Details
-
Enhancement
-
Resolution: Unresolved
-
Minor
-
1.1.0.Final
-
None
Description
Hello!
While enabling CDC in SQL Server, query function(s) are automatically created to query the CDC tables. There exists two kind of function:
- One to queries for "all changes", which means that if a given key, for a given interval, happened to have undergone several changes, the function will return all those states.
- A second to queries for "net changes", which means that if a given key, for a given interval, happened to have undergone several changes, the function will return only the most recent state and not the intermediate states.
Currently Debezium use only the "all changes" function. (see SqlServerConnection.java > line 57, the definition of GET_ALL_CHANGES_FOR_TABLE ).
This enchancement request is to add the possiblity to let the user choose if Debezium queries SQL Server with the "all changes" or the "net changes". This could be done through a config. parameter ?

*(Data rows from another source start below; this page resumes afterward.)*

-- ==== Sys2Proof/Config.lean ====
section
/-! DEFINITION. The OPEN parameters of the block and of the host (00_scope.md R6), and the free values.

The parameters are ARGUMENTS OF THE MODEL (R6): `State` carries one `Config`, no step changes it, and a statement over
all states therefore holds for every value of every parameter. The two constants without a body are the values the
spec leaves unspecified after a CAPACITY fault (R241, R31, 93_implementation_defined.md U2). -/

namespace Sys2Proof

/-- The OPEN parameters of R6. `none` is the spec's ∞. CMD_LATENCY is not here: no rule reads it (R271). -/
structure Config where
  /-- PARSER_CAPACITY (R112, U8): the longest raw frame FP can hold. -/
  parserCapacity : Option Nat
  /-- DATA_CAPACITY (R70, U9): the largest data operand of one command. -/
  dataCapacity : Option Nat
  /-- READ_CHUNK (R201, U11): the most bytes one transport read gives. -/
  readChunk : Nat
  /-- PROTOCOL_ERROR_CODE (R224, U12). -/
  protocolErrorCode : BitVec 16
deriving DecidableEq, Repr

/-- The limits R6, R112 and D31 set on the parameters: a finite PARSER_CAPACITY holds every header, and a read can
give at least one byte. -/
def Config.wf (c : Config) : Bool :=
  (match c.parserCapacity with
   | none => true
   | some n => decide (14 ≤ n)) && decide (1 ≤ c.readChunk)

/-- The defaults: both capacities ∞ (R6, D17), READ_CHUNK the source's example 1024 (DESIGN CHOICE), and
PROTOCOL_ERROR_CODE RFC 6455's 1002 (PRESUMED; R219, G6). Log entry 4. -/
def Config.default : Config :=
  { parserCapacity := none, dataCapacity := none, readChunk := 1024, protocolErrorCode := 1002 }

/-- FREE VALUE: what a CAPACITY fault leaves in `S.buf` (R241, U2), one for each draw. Log entry 7. -/
opaque Config.capacityBuffer : Nat → List Byte

/-- FREE VALUE: what STAGE reads where R30 and R31 give it no value (R31, U2), one for each draw. Log entry 7. -/
opaque Config.unspecifiedStage : Nat → BitVec 3

end Sys2Proof
end

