/-- 30_encoding.md R73, R74: each command word has one meaning, and the encoder gives it back. -/
def Obligations.CommandWordsRoundTrip : Prop :=
  ∀ (cw : BitVec 16) (i : Instr), decode (.word cw) = .ok i ↔ encode i = .word cw

/-- Decoding the encoding of any well-formed instruction gives it back, with every operand. -/
def Obligations.InstructionsRoundTrip : Prop :=
  ∀ i : Instr, i.wf = true → decode (encode i) = .ok i

/-- 30_encoding.md R76 to R78, R81: a frame written with any RSV bits, in any of the six formats that holds its
length, shortest or not, decodes to the same instruction. The spec marks R77 as derived. -/
def Obligations.EveryFrameFormatDecodes : Prop :=
  ∀ (i : Instr) (f : Frame) (rsv : BitVec 3) (form : LenForm),
    i.wf = true → i.toFrame = some f → form.holds f.payload.length = true →
      decode (.frame (encodeFrame rsv form f)) = .ok i

/-- 30_encoding.md R79: nothing but the count marks the end of a frame. Every shorter prefix is an incomplete frame,
and every byte more is beyond it. The spec marks R79 as derived. -/
def Obligations.FrameEndsByCountAlone : Prop :=
  ∀ (f : Frame) (rsv : BitVec 3) (form : LenForm), f.wf = true → form.holds f.payload.length = true →
    (∀ n, n < (encodeFrame rsv form f).length →
      decodeFrame ((encodeFrame rsv form f).take n) = .error .incompleteFrame) ∧
    (∀ extra, extra ≠ [] → decodeFrame (encodeFrame rsv form f ++ extra) = .error .bytesAfterFrame)

/-! ### The step -/

/-- When the host's next move is a command whose word decodes, the step is that instruction's meaning, at the state with
the move taken and its data operand presented (10_state.md R21, 30_encoding.md R70). Where STATUS is read before the step
(47_host_consumer.md R227: "read it at any time"), the step is RD_STATUS with empty data and nothing else, whatever the
host is doing; that such a read is an entry of a list is the model's choice (log entry 3). -/
def Obligations.StepPerformsIssuedCommand : Prop :=
  (∀ (s : State) (cw : BitVec 16) (data : List Byte) (rest : List Move) (i : Instr),
    AtProgram s → s.program = .command cw data :: rest → decodeWord cw = .ok i →
      step s = exec i { onward s with program := rest, operand := data }) ∧
  (∀ (s : State) (rest : List Interjection), s.between = .readStatus :: rest →
    step s = exec .rdStatus { s with between := rest, operand := [] })

/-- When a frame waits for dispatch, the step is the meaning of its wire instruction, with the frame taken
(47_host_consumer.md R204). The spec marks R204 as derived. -/
def Obligations.StepDispatchesEmittedFrame : Prop :=
  ∀ (s : State) (f : Frame) (i : Instr),
    Quiet s → s.ses.pending = some f → i.toFrame = some f →
      step s = exec i { onward s with ses := { s.ses with pending := none } }

/-- 47_host_consumer.md R201: a turn of the read cycle is FP_APPEND of the unread rest, whose taken bytes leave the rest
and whose frame waits for dispatch; with nothing left, the call returns the messages gathered. -/
def Obligations.StepTurnsReadCycle : Prop :=
  ∀ s : State, Quiet s → s.ses.pending = none → s.ses.mustClose = false → s.ses.reading = true →
    (s.ses.rem ≠ [] → ∃ t r, exec .fpAppend { onward s with operand := s.ses.rem } = .next t ∧ t.resp = some r ∧
      step s = .next { t with ses := { s.ses with rem := s.ses.rem.drop r.consumed, pending := r.frame } }) ∧
    (s.ses.rem = [] → step s = .next { onward s with ses := { s.ses with
        reading := false, msgs := [], ret := some (.messages s.ses.msgs) } })

/-- 30_encoding.md R82, 44_control.md R191, 60_exceptions.md R241, R243: an illegal command word raises
ILLEGAL_COMMAND whatever its data operand, or answers FAULTED where a fault is pending; the buffer is kept. -/
def Obligations.IllegalWordFaults : Prop :=
  ∀ (s : State) (cw : BitVec 16) (data : List Byte) (rest : List Move),
    AtProgram s → s.program = .command cw data :: rest → IllegalWord cw →
    (s.blk.fault = false → step s = .next (withPreciseFault 0x01 { onward s with program := rest, operand := data })) ∧
    (s.blk.fault = true → step s = .next (withFaulted { onward s with program := rest, operand := data }))

/-- 60_exceptions.md R253: with nothing to do, nothing happens; the state is kept. -/
def Obligations.IdleKeepsState : Prop :=
  ∀ s : State, AtProgram s → s.program = [] → step s = .next (onward s)

/-! ### FP, the frame parser -/

/-- 40_frame_parser.md R100, R101: FP_PUSH appends its byte; if the buffer is then complete, its frame is emitted and the
buffer emptied. -/
def Obligations.FpPushTakesByte : Prop :=
  ∀ (s : State) (b : Byte), Ready s → s.operand = [] → Within (s.blk.buf.length + 1) s.cfg.parserCapacity →
    exec (.fpPush b) s = .next
      (if complete (s.blk.buf ++ [b]) then
        { s with blk := { s.blk with buf := [] }
                 resp := some { status := 0x00, consumed := 1, frame := some (frameOf (s.blk.buf ++ [b])), out := [] } }
       else
        { s with blk := { s.blk with buf := s.blk.buf ++ [b] }
                 resp := some { status := 0x00, consumed := 1, frame := none, out := [] } })
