-- ==== Sys2Proof/Laws/PerInstr.lean ====
section
/-! SUPPORT. Statements made for every instruction, one lemma for each constructor. -/

namespace Sys2Proof.Laws.TableRow

/-- The number an instruction is encoded in carries its row's match under its row's mask (opcode_table.json). -/
def Statement (i : Instr) : Prop := tableNumber (encode i) &&& (tableRow i).mask = (tableRow i).value

/-- Byte 0 of an encoded frame carries the opcode in its low four bits, whatever FIN. -/
theorem byte0_opcode (fin : Bool) (op : Opcode) : (headerByte0 fin 0 op).toNat &&& 0x0F = op.toNat := by
  cases fin <;> revert op <;> decide

theorem fpPush (b : Byte) : Statement (.fpPush b) := by
  revert b; unfold Statement; decide

theorem fpAppend : Statement .fpAppend := by unfold Statement; decide

theorem mxXor : Statement .mxXor := by unfold Statement; decide

theorem hhAccept : Statement .hhAccept := by unfold Statement; decide

theorem hhSha1 : Statement .hhSha1 := by unfold Statement; decide

theorem hhB64 : Statement .hhB64 := by unfold Statement; decide

theorem feHeader (op : Opcode) : Statement (.feHeader op) := by
  revert op; unfold Statement; decide

theorem feFrame (op : Opcode) : Statement (.feFrame op) := by
  revert op; unfold Statement; decide

theorem rdStatus : Statement .rdStatus := by unfold Statement; decide

theorem wireCont (fin : Bool) (key : Option (List Byte)) (payload : List Byte) :
    Statement (.wireCont fin key payload) := byte0_opcode fin 0x0

theorem wireText (fin : Bool) (key : Option (List Byte)) (payload : List Byte) :
    Statement (.wireText fin key payload) := byte0_opcode fin 0x1

theorem wireBinary (fin : Bool) (key : Option (List Byte)) (payload : List Byte) :
    Statement (.wireBinary fin key payload) := byte0_opcode fin 0x2

theorem wireData3 (fin : Bool) (key : Option (List Byte)) (payload : List Byte) :
    Statement (.wireData3 fin key payload) := byte0_opcode fin 0x3

theorem wireData4 (fin : Bool) (key : Option (List Byte)) (payload : List Byte) :
    Statement (.wireData4 fin key payload) := byte0_opcode fin 0x4

theorem wireData5 (fin : Bool) (key : Option (List Byte)) (payload : List Byte) :
    Statement (.wireData5 fin key payload) := byte0_opcode fin 0x5

theorem wireData6 (fin : Bool) (key : Option (List Byte)) (payload : List Byte) :
    Statement (.wireData6 fin key payload) := byte0_opcode fin 0x6

theorem wireData7 (fin : Bool) (key : Option (List Byte)) (payload : List Byte) :
    Statement (.wireData7 fin key payload) := byte0_opcode fin 0x7

theorem wireClose (fin : Bool) (key : Option (List Byte)) (payload : List Byte) :
    Statement (.wireClose fin key payload) := byte0_opcode fin 0x8

theorem wirePing (fin : Bool) (key : Option (List Byte)) (payload : List Byte) :
    Statement (.wirePing fin key payload) := byte0_opcode fin 0x9

theorem wirePong (fin : Bool) (key : Option (List Byte)) (payload : List Byte) :
    Statement (.wirePong fin key payload) := byte0_opcode fin 0xa

theorem wireCtrlB (fin : Bool) (key : Option (List Byte)) (payload : List Byte) :
    Statement (.wireCtrlB fin key payload) := byte0_opcode fin 0xb

theorem wireCtrlC (fin : Bool) (key : Option (List Byte)) (payload : List Byte) :
    Statement (.wireCtrlC fin key payload) := byte0_opcode fin 0xc

theorem wireCtrlD (fin : Bool) (key : Option (List Byte)) (payload : List Byte) :
    Statement (.wireCtrlD fin key payload) := byte0_opcode fin 0xd

theorem wireCtrlE (fin : Bool) (key : Option (List Byte)) (payload : List Byte) :
    Statement (.wireCtrlE fin key payload) := byte0_opcode fin 0xe

theorem wireCtrlF (fin : Bool) (key : Option (List Byte)) (payload : List Byte) :
    Statement (.wireCtrlF fin key payload) := byte0_opcode fin 0xf

end Sys2Proof.Laws.TableRow
end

A first step would be to just add the support for "net change". A second step would be to add a second config. parameter to let the user choose the "row filter option". The SQL Server CDC functions have 3 parameters : two for the lower/high log number boundaries, and a third to control the metadata returned for each row.
For example, today, Debezium queries with the "all changes" function with "row filter option = 'all updates old'. But other filter option exists.
Please note that 'all updates old' doesn't exist for "net changes", so another default should be used for "net changes".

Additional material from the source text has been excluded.